> [Dataset]
-- ==== Sys2Proof/Laws/Walks.lean ====
section
/-!
SUPPORT. The relation Walks: what it keeps, and that the operations of the meanings keep it. Issue and retirement change nothing
else of the state (02 R37, R38; 15 R258).
-/

namespace Sys2Proof

namespace Sparse

variable {α : Type} {d : α}

theorem del_del (m : Sparse α) (k : Nat) : del (del m k) k = del m k := by
  induction m with
  | nil => rfl
  | cons e r ih =>
    obtain ⟨k', v⟩ := e
    simp only [del]
    split
    · exact ih
    · simp [del, *]

theorem del_of_ne (m : Sparse α) (k : Nat) (h : ∀ e ∈ m, e.1 ≠ k) : del m k = m := by
  induction m with
  | nil => rfl
  | cons e r ih =>
    obtain ⟨k', v⟩ := e
    have : k' ≠ k := h (k', v) (by simp)
    simp [del, this, ih fun e he => h e (by simp [he])]

theorem del_ins (m : Sparse α) (k : Nat) (v : α) (h : ∀ e ∈ m, e.1 ≠ k) : del (ins m k v) k = m := by
  induction m with
  | nil => simp [ins, del]
  | cons e r ih =>
    obtain ⟨k', w⟩ := e
    have h' : k' ≠ k := h (k', w) (by simp)
    have hr : ∀ e ∈ r, e.1 ≠ k := fun e he => h e (by simp [he])
    simp only [ins]
    split
    · simp [del, h', del_of_ne r k hr]
    · simp [del, h', ih hr]

/-- What an update leaves at the other keys. -/
@[simp] theorem del_wr [DecidableEq α] (m : Sparse α) (k : Nat) (v : α) : del (wr d m k v) k = del m k := by
  unfold wr
  split
  · exact del_del m k
  · exact del_ins _ k v fun e he => (mem_del m k e he).1

/-- The last of two updates of one key holds. -/
@[simp] theorem wr_wr [DecidableEq α] (m : Sparse α) (k : Nat) (v w : α) : wr d (wr d m k v) k w = wr d m k w := by
  conv_lhs => rw [wr]
  conv_rhs => rw [wr]
  simp [del_wr]

end Sparse

namespace Machine

/-! ### What the relation keeps -/

theorem Task.still_still (e : Eng) (t : Task) : (t.still e).still e = t.still e := by
  simp [Task.still, EngSt.still]

namespace Walks

variable {k : Nat} {e : Eng} {s t u : State}

theorem refl (k : Nat) (e : Eng) (s : State) : Walks k e s s := ⟨rfl, rfl⟩
theorem symm (h : Walks k e s t) : Walks k e t s := ⟨h.1.symm, h.2.symm⟩
theorem trans (h : Walks k e s t) (h' : Walks k e t u) : Walks k e s u := ⟨h'.1.trans h.1, h'.2.trans h.2⟩

theorem mem (h : Walks k e s t) : t.mem = s.mem := (congrArg State.mem h.1 :)
theorem mgmt (h : Walks k e s t) : t.mgmt = s.mgmt := (congrArg State.mgmt h.1 :)
theorem cores (h : Walks k e s t) : t.cores = s.cores := (congrArg State.cores h.1 :)
theorem chans (h : Walks k e s t) : t.chans = s.chans := (congrArg State.chans h.1 :)
theorem stackList (h : Walks k e s t) : t.stackList = s.stackList := (congrArg State.stackList h.1 :)
theorem dies (h : Walks k e s t) : t.dies = s.dies := (congrArg State.dies h.1 :)
theorem grid (h : Walks k e s t) : t.grid = s.grid := (congrArg State.grid h.1 :)
theorem pieces (h : Walks k e s t) : t.pieces = s.pieces := (congrArg State.pieces h.1 :)
theorem pieceNext (h : Walks k e s t) : t.pieceNext = s.pieceNext := (congrArg State.pieceNext h.1 :)
theorem counters (h : Walks k e s t) : t.counters = s.counters := (congrArg State.counters h.1 :)
theorem cellFaults (h : Walks k e s t) : t.cellFaults = s.cellFaults := (congrArg State.cellFaults h.1 :)
theorem agenda (h : Walks k e s t) : t.agenda = s.agenda := (congrArg State.agenda h.1 :)
theorem moves (h : Walks k e s t) : t.moves = s.moves := (congrArg State.moves h.1 :)
theorem free (h : Walks k e s t) : t.free = s.free := (congrArg State.free h.1 :)
theorem cur (h : Walks k e s t) : t.cur = s.cur := (congrArg State.cur h.1 :)

theorem key (h : Walks k e s t) : t.key = s.key := by simp [State.key, h.cur]

theorem core (h : Walks k e s t) (c : Nat) : t.core c = s.core c := by simp [State.core, h.cores]
theorem myCore (h : Walks k e s t) : t.myCore = s.myCore := by simp [State.myCore, h.core, h.cur]
theorem chan (h : Walks k e s t) (p : Nat) : t.chan p = s.chan p := by simp [State.chan, h.chans]
theorem die (h : Walks k e s t) (d : Nat) : t.die d = s.die d := by simp [State.die, h.dies]
theorem stack (h : Walks k e s t) (n : Nat) : t.stack n = s.stack n := by simp [State.stack, h.stackList]
theorem reg (h : Walks k e s t) (a : Nat) : t.reg a = s.reg a := by simp [State.reg, h.mgmt]
theorem now (h : Walks k e s t) (d : Nat) : t.now d = s.now d := by simp [State.now, h.die]

theorem task_ne (h : Walks k e s t) {j : Nat} (hj : j ≠ k) : t.task j = s.task j := by
  have h1 : Sparse.del t.tasks k = Sparse.del s.tasks k := congrArg State.tasks h.1
  have := congrArg (fun m => Sparse.rd ({} : Task) m j) h1
  simpa [State.task, Sparse.rd_del_ne _ hj] using this

/-- A field of the task that the walk does not hold. -/
theorem field {α : Type} (h : Walks k e s t) (f : Task → α) (hf : ∀ x, f (x.still e) = f x) :
    f (t.task k) = f (s.task k) := by
  rw [← hf (t.task k), ← hf (s.task k), h.2]

/-- A field of the engine that its walk does not hold. -/
theorem engField {α : Type} (h : Walks k e s t) (f : EngSt → α) (hf : ∀ x : EngSt, f x.still = f x) :
    f (t.eng k e) = f (s.eng k e) := by
  have := congrArg (fun m => Sparse.rd ({} : EngSt) (Task.engs m) e.tag) h.2
  simp only [Task.still, Sparse.rd_wr_same] at this
  unfold State.eng
  rw [← hf, ← hf (Sparse.rd {} (s.task k).engs e.tag), this]

theorem eng_ne (h : Walks k e s t) {j : Eng} (hj : j ≠ e) : t.eng k j = s.eng k j := by
  have := congrArg (fun m => Sparse.rd ({} : EngSt) (Task.engs m) j.tag) h.2
  have hne : j.tag ≠ e.tag := by cases j <;> cases e <;> simp_all [Eng.tag]
  simpa [Task.still, Sparse.rd_wr_ne _ _ hne, State.eng] using this

/-- The path records and the walking engine put aside, one task's change is the other's. -/
theorem modTask (h : Walks k e s t) (f g : Task → Task)
    (hf : (f (t.task k)).still e = (g (s.task k)).still e) : Walks k e (s.modTask k g) (t.modTask k f) := by
  refine ⟨?_, by simpa using hf⟩
  have h1 := h.1
  simp only [State.rest, State.modTask, State.setTask, Sparse.del_wr] at h1 ⊢
  simpa using h1

/-- A change of the walk of one engine is no other change. -/
theorem ofEng (s : State) (k : Nat) (e : Eng) (x : EngSt) (hx : x.still = (s.eng k e).still) :
    Walks k e s (s.setEng k e x) := by
  refine ⟨?_, ?_⟩
  · simp [State.rest, State.setEng, State.modTask, State.setTask]
  · simp only [State.task_setEng, Task.still, Sparse.rd_wr_same, Sparse.wr_wr, hx]
    rfl

theorem ofModEng (s : State) (k : Nat) (e : Eng) (f : EngSt → EngSt) (hf : ∀ x, (f x).still = x.still) :
    Walks k e s (s.modEng k e f) := ofEng s k e _ (hf _)

/-- A change of the path records and the walk of one engine. -/
theorem ofTask (s : State) (k : Nat) (e : Eng) (x : Task) (hx : x.still e = (s.task k).still e) :
    Walks k e s (s.setTask k x) := by
  refine ⟨?_, by simpa using hx⟩
  simp [State.rest, State.setTask]

/-- A change of the race checkers alone. -/
theorem ofGang (s : State) (k : Nat) (e : Eng) (g : Nat) (f : Gang → Gang) (hf : ∀ x, (f x).bare = x.bare) :
    Walks k e s (s.modGang g f) := by
  refine ⟨?_, by simp⟩
  simp only [State.rest, State.modGang, List.map_map]
  have : (Gang.bare ∘ fun x => if x.id = g then f x else x) = Gang.bare := by
    funext x
    simp only [Function.comp]
    split
    · exact hf x
    · rfl
  rw [this]

/-! ### The same change on both sides -/

theorem modCore (h : Walks k e s t) (c : Nat) (f : Core → Core) : Walks k e (s.modCore c f) (t.modCore c f) := by
  refine ⟨?_, by simpa using h.2⟩
  have h1 := h.1
  have hc := h.cores
  simp only [State.rest, State.modCore, State.setCore, State.core] at h1 ⊢
  rw [State.mk.injEq] at h1 ⊢
  simp_all

theorem modChan (h : Walks k e s t) (p : Nat) (f : Chan → Chan) : Walks k e (s.modChan p f) (t.modChan p f) := by
  refine ⟨?_, by simpa using h.2⟩
  have h1 := h.1
  have hc := h.chans
  simp only [State.rest, State.modChan, State.setChan, State.chan] at h1 ⊢
  rw [State.mk.injEq] at h1 ⊢
  simp_all

theorem modDie (h : Walks k e s t) (d : Nat) (f : Die → Die) : Walks k e (s.modDie d f) (t.modDie d f) := by
  refine ⟨?_, by simpa using h.2⟩
  have h1 := h.1
  have hc := h.dies
  simp only [State.rest, State.modDie, State.setDie, State.die] at h1 ⊢
  rw [State.mk.injEq] at h1 ⊢
  simp_all

theorem setReg (h : Walks k e s t) (a v : Nat) : Walks k e (s.setReg a v) (t.setReg a v) := by
  refine ⟨?_, by simpa using h.2⟩
  have h1 := h.1
  have hc := h.mgmt
  simp only [State.rest, State.setReg] at h1 ⊢
  rw [State.mk.injEq] at h1 ⊢
  simp_all

end Walks

end Machine

end Sys2Proof
end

> [Activity]
Please list every line of the records that contains "setTask".

> [Reply]
  simp only [State.rest, State.modTask, State.setTask, Sparse.del_wr] at h1 ⊢
  · simp [State.rest, State.setEng, State.modTask, State.setTask]
    Walks k e s (s.setTask k x) := by
  simp [State.rest, State.setTask]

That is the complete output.